Higher-Level Reasoning:
How do we
go about solving problems and inventing solutions?
For
example, how does the robot grasp the idea of using a concave
shape to hold water? It already knows the concept of gravity and
that water will fall from prior experience. It also knows that as
long as an object is supported by something, it won't fall. The
robot can see that the water in a glass of water isn't falling.
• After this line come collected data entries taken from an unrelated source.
-- ==== Sys2Proof/Laws/Encoding.lean ====
section
/-! SUPPORT. The bits of encoded words: one lemma for each layout of fields that the encoding tables use, saying what the
decoder reads of a word so laid out, and the numbers of a family's words. -/

namespace Sys2Proof.Laws.Encoding

open Sys2Proof

/-- A field read back. -/
theorem field_eq {n : Nat} (x : BitVec n) {y : Nat} (h : y % 2 ^ n = x.toNat) : BitVec.ofNat n y = x := by
  apply BitVec.eq_of_toNat_eq; simpa using h

theorem word1 (base a0 p0 : Nat) : (word base [(a0, p0)]).toNat =
    (base + a0 * 2 ^ p0) % 4294967296 := by
  simp [word]

theorem word2 (base a0 p0 a1 p1 : Nat) : (word base [(a0, p0), (a1, p1)]).toNat =
    (base + a0 * 2 ^ p0 + a1 * 2 ^ p1) % 4294967296 := by
  simp [word]

theorem word3 (base a0 p0 a1 p1 a2 p2 : Nat) : (word base [(a0, p0), (a1, p1), (a2, p2)]).toNat =
    (base + a0 * 2 ^ p0 + a1 * 2 ^ p1 + a2 * 2 ^ p2) % 4294967296 := by
  simp [word]

theorem word4 (base a0 p0 a1 p1 a2 p2 a3 p3 : Nat) : (word base [(a0, p0), (a1, p1), (a2, p2), (a3, p3)]).toNat =
    (base + a0 * 2 ^ p0 + a1 * 2 ^ p1 + a2 * 2 ^ p2 + a3 * 2 ^ p3) % 4294967296 := by
  simp [word]

theorem word5 (base a0 p0 a1 p1 a2 p2 a3 p3 a4 p4 : Nat) : (word base [(a0, p0), (a1, p1), (a2, p2), (a3, p3), (a4, p4)]).toNat =
    (base + a0 * 2 ^ p0 + a1 * 2 ^ p1 + a2 * 2 ^ p2 + a3 * 2 ^ p3 + a4 * 2 ^ p4) % 4294967296 := by
  simp [word]

theorem word6 (base a0 p0 a1 p1 a2 p2 a3 p3 a4 p4 a5 p5 : Nat) : (word base [(a0, p0), (a1, p1), (a2, p2), (a3, p3), (a4, p4), (a5, p5)]).toNat =
    (base + a0 * 2 ^ p0 + a1 * 2 ^ p1 + a2 * 2 ^ p2 + a3 * 2 ^ p3 + a4 * 2 ^ p4 + a5 * 2 ^ p5) % 4294967296 := by
  simp [word]

theorem word7 (base a0 p0 a1 p1 a2 p2 a3 p3 a4 p4 a5 p5 a6 p6 : Nat) : (word base [(a0, p0), (a1, p1), (a2, p2), (a3, p3), (a4, p4), (a5, p5), (a6, p6)]).toNat =
    (base + a0 * 2 ^ p0 + a1 * 2 ^ p1 + a2 * 2 ^ p2 + a3 * 2 ^ p3 + a4 * 2 ^ p4 + a5 * 2 ^ p5 + a6 * 2 ^ p6) % 4294967296 := by
  simp [word]

theorem word8 (base a0 p0 a1 p1 a2 p2 a3 p3 a4 p4 a5 p5 a6 p6 a7 p7 : Nat) : (word base [(a0, p0), (a1, p1), (a2, p2), (a3, p3), (a4, p4), (a5, p5), (a6, p6), (a7, p7)]).toNat =
    (base + a0 * 2 ^ p0 + a1 * 2 ^ p1 + a2 * 2 ^ p2 + a3 * 2 ^ p3 + a4 * 2 ^ p4 + a5 * 2 ^ p5 + a6 * 2 ^ p6 + a7 * 2 ^ p7) % 4294967296 := by
  simp [word]

theorem word9 (base a0 p0 a1 p1 a2 p2 a3 p3 a4 p4 a5 p5 a6 p6 a7 p7 a8 p8 : Nat) : (word base [(a0, p0), (a1, p1), (a2, p2), (a3, p3), (a4, p4), (a5, p5), (a6, p6), (a7, p7), (a8, p8)]).toNat =
    (base + a0 * 2 ^ p0 + a1 * 2 ^ p1 + a2 * 2 ^ p2 + a3 * 2 ^ p3 + a4 * 2 ^ p4 + a5 * 2 ^ p5 + a6 * 2 ^ p6 + a7 * 2 ^ p7 + a8 * 2 ^ p8) % 4294967296 := by
  simp [word]

theorem layout0 (base m : Nat) (hb : base = m * 33554432) (hm : m < 128)
    (x0 : BitVec 3) :
    majorOf (word base [(x0.toNat, 22)]) = m ∧
    bits (word base [(x0.toNat, 22)]) 0 22 = 0 ∧
    field (word base [(x0.toNat, 22)]) 22 3 = x0 := by
  have hx0 := x0.isLt
  have hw : (word base [(x0.toNat, 22)]).toNat = m * 33554432 + x0.toNat * 4194304 := by
    subst hb; rw [word1]; omega
  generalize word base [(x0.toNat, 22)] = w at *
  refine ⟨by simp only [majorOf, bits]; omega, by simp only [bits]; omega, field_eq _ (by omega)⟩

theorem layout1 (base m f0 : Nat) (hb : base = m * 33554432 + f0 * 524288) (hm : m < 128) (hf0 : f0 < 8)
    (x0 : BitVec 3) (x1 : BitVec 6) (x2 : BitVec 6) (x3 : BitVec 6) (x4 : BitVec 1) :
    majorOf (word base [(x0.toNat, 22), (x1.toNat, 13), (x2.toNat, 7), (x3.toNat, 1), (x4.toNat, 0)]) = m ∧
    bits (word base [(x0.toNat, 22), (x1.toNat, 13), (x2.toNat, 7), (x3.toNat, 1), (x4.toNat, 0)]) 19 3 = f0 ∧
    field (word base [(x0.toNat, 22), (x1.toNat, 13), (x2.toNat, 7), (x3.toNat, 1), (x4.toNat, 0)]) 22 3 = x0 ∧
    field (word base [(x0.toNat, 22), (x1.toNat, 13), (x2.toNat, 7), (x3.toNat, 1), (x4.toNat, 0)]) 13 6 = x1 ∧
    field (word base [(x0.toNat, 22), (x1.toNat, 13), (x2.toNat, 7), (x3.toNat, 1), (x4.toNat, 0)]) 7 6 = x2 ∧
    field (word base [(x0.toNat, 22), (x1.toNat, 13), (x2.toNat, 7), (x3.toNat, 1), (x4.toNat, 0)]) 1 6 = x3 ∧
    field (word base [(x0.toNat, 22), (x1.toNat, 13), (x2.toNat, 7), (x3.toNat, 1), (x4.toNat, 0)]) 0 1 = x4 := by
  have hx0 := x0.isLt
  have hx1 := x1.isLt
  have hx2 := x2.isLt
  have hx3 := x3.isLt
  have hx4 := x4.isLt
  have hw : (word base [(x0.toNat, 22), (x1.toNat, 13), (x2.toNat, 7), (x3.toNat, 1), (x4.toNat, 0)]).toNat = m * 33554432 + f0 * 524288 + x0.toNat * 4194304 + x1.toNat * 8192 + x2.toNat * 128 + x3.toNat * 2 + x4.toNat := by
    subst hb; rw [word5]; omega
  generalize word base [(x0.toNat, 22), (x1.toNat, 13), (x2.toNat, 7), (x3.toNat, 1), (x4.toNat, 0)] = w at *
  refine ⟨by simp only [majorOf, bits]; omega, by simp only [bits]; omega, field_eq _ (by omega), field_eq _ (by omega), field_eq _ (by omega), field_eq _ (by omega), field_eq _ (by omega)⟩

theorem layout2 (base m : Nat) (hb : base = m * 33554432) (hm : m < 128)
    (x0 : BitVec 3) (x1 : BitVec 6) (x2 : BitVec 6) (x3 : BitVec 10) :
    majorOf (word base [(x0.toNat, 22), (x1.toNat, 16), (x2.toNat, 10), (x3.toNat, 0)]) = m ∧
    field (word base [(x0.toNat, 22), (x1.toNat, 16), (x2.toNat, 10), (x3.toNat, 0)]) 22 3 = x0 ∧
    field (word base [(x0.toNat, 22), (x1.toNat, 16), (x2.toNat, 10), (x3.toNat, 0)]) 16 6 = x1 ∧
    field (word base [(x0.toNat, 22), (x1.toNat, 16), (x2.toNat, 10), (x3.toNat, 0)]) 10 6 = x2 ∧
    field (word base [(x0.toNat, 22), (x1.toNat, 16), (x2.toNat, 10), (x3.toNat, 0)]) 0 10 = x3 := by
  have hx0 := x0.isLt
  have hx1 := x1.isLt
  have hx2 := x2.isLt
  have hx3 := x3.isLt
  have hw : (word base [(x0.toNat, 22), (x1.toNat, 16), (x2.toNat, 10), (x3.toNat, 0)]).toNat = m * 33554432 + x0.toNat * 4194304 + x1.toNat * 65536 + x2.toNat * 1024 + x3.toNat := by
    subst hb; rw [word4]; omega
  generalize word base [(x0.toNat, 22), (x1.toNat, 16), (x2.toNat, 10), (x3.toNat, 0)] = w at *
  refine ⟨by simp only [majorOf, bits]; omega, field_eq _ (by omega), field_eq _ (by omega), field_eq _ (by omega), field_eq _ (by omega)⟩

theorem layout3 (base m : Nat) (hb : base = m * 33554432) (hm : m < 128)
    (x0 : BitVec 3) (x1 : BitVec 6) (x2 : BitVec 16) :
    majorOf (word base [(x0.toNat, 22), (x1.toNat, 16), (x2.toNat, 0)]) = m ∧
    field (word base [(x0.toNat, 22), (x1.toNat, 16), (x2.toNat, 0)]) 22 3 = x0 ∧
    field (word base [(x0.toNat, 22), (x1.toNat, 16), (x2.toNat, 0)]) 16 6 = x1 ∧
    field (word base [(x0.toNat, 22), (x1.toNat, 16), (x2.toNat, 0)]) 0 16 = x2 := by
  have hx0 := x0.isLt
  have hx1 := x1.isLt
  have hx2 := x2.isLt
  have hw : (word base [(x0.toNat, 22), (x1.toNat, 16), (x2.toNat, 0)]).toNat = m * 33554432 + x0.toNat * 4194304 + x1.toNat * 65536 + x2.toNat := by
    subst hb; rw [word3]; omega
  generalize word base [(x0.toNat, 22), (x1.toNat, 16), (x2.toNat, 0)] = w at *
  refine ⟨by simp only [majorOf, bits]; omega, field_eq _ (by omega), field_eq _ (by omega), field_eq _ (by omega)⟩
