theorem xScanAdd (g : BitVec 3) (t : BitVec 3) (d : BitVec 6) (a : BitVec 6) (x : BitVec 1) (e : BitVec 1) : Statement (.xScanAdd g t d a x e) := by
  obtain ⟨hm, h0, h1, p0, p1, p2, p3, p4, p5⟩ := layout28 0x88000000 0x44 0 0 rfl (by decide) (by decide) (by decide) g t d a x e
  refine oneWord rfl (noExtension hm rfl) ?_
  rw [decodeWord, hm, decodeRow4, hm]
  simp only [decode44, h0, h1, p0, p1, p2, p3, p4, p5]
  rfl

theorem xScanMin (g : BitVec 3) (t : BitVec 3) (d : BitVec 6) (a : BitVec 6) (x : BitVec 1) (e : BitVec 1) : Statement (.xScanMin g t d a x e) := by
  obtain ⟨hm, h0, h1, p0, p1, p2, p3, p4, p5⟩ := layout28 0x88000002 0x44 1 0 rfl (by decide) (by decide) (by decide) g t d a x e
  refine oneWord rfl (noExtension hm rfl) ?_
  rw [decodeWord, hm, decodeRow4, hm]
  simp only [decode44, h0, h1, p0, p1, p2, p3, p4, p5]
  rfl

theorem xScanMax (g : BitVec 3) (t : BitVec 3) (d : BitVec 6) (a : BitVec 6) (x : BitVec 1) (e : BitVec 1) : Statement (.xScanMax g t d a x e) := by
  obtain ⟨hm, h0, h1, p0, p1, p2, p3, p4, p5⟩ := layout28 0x88000004 0x44 2 0 rfl (by decide) (by decide) (by decide) g t d a x e
  refine oneWord rfl (noExtension hm rfl) ?_
  rw [decodeWord, hm, decodeRow4, hm]
  simp only [decode44, h0, h1, p0, p1, p2, p3, p4, p5]
  rfl

theorem xScanAnd (g : BitVec 3) (t : BitVec 3) (d : BitVec 6) (a : BitVec 6) (x : BitVec 1) (e : BitVec 1) : Statement (.xScanAnd g t d a x e) := by
  obtain ⟨hm, h0, h1, p0, p1, p2, p3, p4, p5⟩ := layout28 0x88000006 0x44 3 0 rfl (by decide) (by decide) (by decide) g t d a x e
  refine oneWord rfl (noExtension hm rfl) ?_
  rw [decodeWord, hm, decodeRow4, hm]
  simp only [decode44, h0, h1, p0, p1, p2, p3, p4, p5]
  rfl

theorem xScanOr (g : BitVec 3) (t : BitVec 3) (d : BitVec 6) (a : BitVec 6) (x : BitVec 1) (e : BitVec 1) : Statement (.xScanOr g t d a x e) := by
  obtain ⟨hm, h0, h1, p0, p1, p2, p3, p4, p5⟩ := layout28 0x88000008 0x44 4 0 rfl (by decide) (by decide) (by decide) g t d a x e
  refine oneWord rfl (noExtension hm rfl) ?_
  rw [decodeWord, hm, decodeRow4, hm]
  simp only [decode44, h0, h1, p0, p1, p2, p3, p4, p5]
  rfl

theorem xScanXor (g : BitVec 3) (t : BitVec 3) (d : BitVec 6) (a : BitVec 6) (x : BitVec 1) (e : BitVec 1) : Statement (.xScanXor g t d a x e) := by
  obtain ⟨hm, h0, h1, p0, p1, p2, p3, p4, p5⟩ := layout28 0x8800000A 0x44 5 0 rfl (by decide) (by decide) (by decide) g t d a x e
  refine oneWord rfl (noExtension hm rfl) ?_
  rw [decodeWord, hm, decodeRow4, hm]
  simp only [decode44, h0, h1, p0, p1, p2, p3, p4, p5]
  rfl

theorem xBallot (g : BitVec 3) (t : BitVec 3) (k : BitVec 3) (a : BitVec 6) (e : BitVec 1) : Statement (.xBallot g t k a e) := by
  obtain ⟨hm, h0, h1, p0, p1, p2, p3, p4⟩ := layout29 0x8A000000 0x45 0 0 rfl (by decide) (by decide) (by decide) g t k a e
  refine oneWord rfl (noExtension hm rfl) ?_
  rw [decodeWord, hm, decodeRow4, hm]
  simp only [decode45, h0, h1, p0, p1, p2, p3, p4]
  rfl

theorem kOpAnd (g : BitVec 3) (d : BitVec 3) (a : BitVec 3) (b : BitVec 3) : Statement (.kOpAnd g d a b) := by
  obtain ⟨hm, h0, h1, h2, h3, p0, p1, p2, p3⟩ := layout7 0x8C000000 0x46 0 0 0 0 rfl (by decide) (by decide) (by decide) (by decide) (by decide) g d a b
  refine oneWord rfl (noExtension hm rfl) ?_
  rw [decodeWord, hm, decodeRow4, hm]
  simp only [decode46, h0, h1, h2, h3, p0, p1, p2, p3]
  rfl
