/-! ## The step and reset (02, 04, 25) -/

/-- 04 R84, R104 to R106: where a step is the issue of a strand's next word, and the word with its extension word
stands for instruction i, the step is exec of i, in the state in which the word is looked at; inside a rep it is
exec of the target with its stepped fields (R100). A lane that another strand of the warp is writing is seen old or new
before exec (08 R188, log entry 16), and after it the issue is noted: the pin, the slots' use and the loads of 09 R197 to
R205. A step for which a step of the table stands at the head of the agenda, or of what the machine has started, is exec of
that, a quad's cycle with the strands that can issue as its operand; the other moves perform a store at its home or at warp
scope (15 R292). Only what the engines have come to (20 R404), and TIME with what it strikes, come first. 25 R481: in a module
that has shut down no move is made but the bring-up after a reset. What moves next, and by how much TIME goes up, are the
model's choice (log entries 4 and 5). -/
def Obligations.StepRunsDecodedInstruction : Prop :=
  (∀ (s t₀ r : State) (w : Code) (i : Instr), issuesIn s t₀ r →
    let x := curStrand r
    let pinned := (curStrand t₀).pinned
    wordAt r x.wi.toNat w →
      (x.inRep = false → standsFor r w x.wi.toNat i → step s = issued i pinned r (exec i (raceView r))) ∧
      ∀ t v od oa ob, x.inRep = true → wordAt r (x.wi.toNat + 1) t →
        steppedWord w t (bits w 13 6 + 1 - x.srepc.toNat) = some (v, od, oa, ob) →
          let q := setStrand r { x with overD := od, overA := oa, overB := ob }
          standsFor q v (x.wi.toNat + 1) i → step s = issued i pinned q (exec i (raceView q))) ∧
  (∀ (s : State) (i : Instr) (args : EventArgs) (rest : List Act), isWordInstr i = false →
    s.shutdown = false ∨ i = .bringUp →
    (s.agenda = .event i args :: rest → step s = exec i (survey i { onward s with agenda := rest, input := args })) ∧
    (s.agenda = [] → s.postponed = false → s.due = .event i args :: rest →
      step s = exec i (survey i { onward s with due := rest, input := args }))) ∧
  (∀ (s : State) (key id n : Nat) (rest : List Act), s.shutdown = false →
    (s.agenda = .perform key id n :: rest → step s = .next (performStore { onward s with agenda := rest } key id n)) ∧
    (s.agenda = .showStore key id n :: rest → step s = .next (showStore { onward s with agenda := rest } key id n))) ∧
  (∀ (s : State) (a : Act) (rest : List Act), s.shutdown = true → (∀ args, a ≠ .event .bringUp args) →
    (s.agenda = a :: rest → step s = .next { onward s with agenda := rest }) ∧
    (s.agenda = [] → s.postponed = false → s.due = a :: rest → step s = .next { onward s with due := rest }))

/-- 04 R87, R88, R105, R106: a word that cannot be fetched traps with its fetch's cause; a header or an extension
word in an instruction's place, or a word of another class than the clause's, traps 0x03; and an undecodable word
traps 0x01. 04 R104 to R106: a word that takes an extension traps 0x03 where its extension lies past the clause's end, where
the next word is no extension word, or, in a branch with two targets, where it is not the clause's last; with its extension it
is classified and decoded as a word without one is. The load of the window of the handler's clause is started (09 R197). -/
def Obligations.UndecodableWordsTrap : Prop :=
  ∀ (s t₀ r : State), issuesIn s t₀ r →
    let x := curStrand r
    let traps := trapsAt t₀ r
    (∀ t, fetchCode r r.focus.key (wordAddress x x.wi.toNat) = .error t →
      step s = traps t.1 t.2.1 t.2.2) ∧
    ∀ w, wordAt r x.wi.toNat w → x.inRep = false →
      (isHeader w = true ∨ isExtension w = true → step s = traps 0x03 0 0) ∧
      (isHeader w = false → isExtension w = false → takesExtension w = false →
        (¬classAdmits r w → step s = traps 0x03 0 0) ∧
        (classAdmits r w → (∃ e, decodeWord w none = .error e) → step s = traps 0x01 0 0)) ∧
      (isHeader w = false → isExtension w = false → takesExtension w = true →
        let n := x.hdr.n.toNat
        let at_ := x.wi.toNat
        (n ≤ at_ → step s = traps 0x03 0 0) ∧
        (at_ < n →
          (∀ t, fetchCode r r.focus.key (wordAddress x (at_ + 1)) = .error t → step s = traps t.1 t.2.1 t.2.2) ∧
          ∀ e, wordAt r (at_ + 1) e →
            (isExtension e = false ∨ majorOf w = 0x60 ∧ at_ + 1 ≠ n ∨ ¬classAdmits r w → step s = traps 0x03 0 0) ∧
            (isExtension e = true → (majorOf w = 0x60 → at_ + 1 = n) → classAdmits r w →
              (∃ f, decodeWord w (some e) = .error f) → step s = traps 0x01 0 0)))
But how does the robot's little mind generalize to the idea that
water must be cupped to keep it from falling down?
Idea: The robot
might pick up the glass of water and move it around. Then since
other glasses are interchangeable with the given glass, and since
other things that are shaped like a glass may be included in the
generic classification called "glasses", it might be
that the robot would expect that water could be held up by
anything that is classified as a glass. However, this doesn't
really account for the mentation which says "I've got a
problem. How do I solve it?", and then proceeds to invent a
solution.
We would
like something more than a trial-and-error discovery that
cup-shaped things hold water. We would like the realization that
liquids must be held in containers, and then the insight that
says, "Hey! If I use a cup-shaped container, it ought to
hold water!"
The robot
is building a world model.
Purpose
enters in here. The idea of trying to create a tool
Concavity
is not a vary obvious common property. But what's really in order
is observing the property and behavior of water and then
The robot
might play with the water. It might tip the water in the course
of examining it and might observe that the water fell down. Then
through repeated trials, it might observe that the water spilled
out and fell down when it was tilted just beyond the edge of the
container. It might shake the container and cause the water to be
spilled out of it. It mightand here's where we get into
inventionpour the water into another container and observe
that it was no longer in the original container. (One of the
lessons it would have to learn would be that after the water
spilled out of the first container, it was no longer there.)
Before we
deal with invention, we must learn verbs, adjectives, and
adverbs.
How would
the robot learn its colors?
We would
show it many different red objects while saying the word
"red". The robot would have to determine that what all
of the objects had in common was "redness".
The robot
could be trained by guiding it in pointing to red objects and
then letting it find and point to red objects on its own.
We wouldn't
want to cross-correlate all red objects with each other. This
means that there must an attribute of redness which exists
independently of any given object. Otherwise, we would have to
cross-correlate "redness" among all the red objects.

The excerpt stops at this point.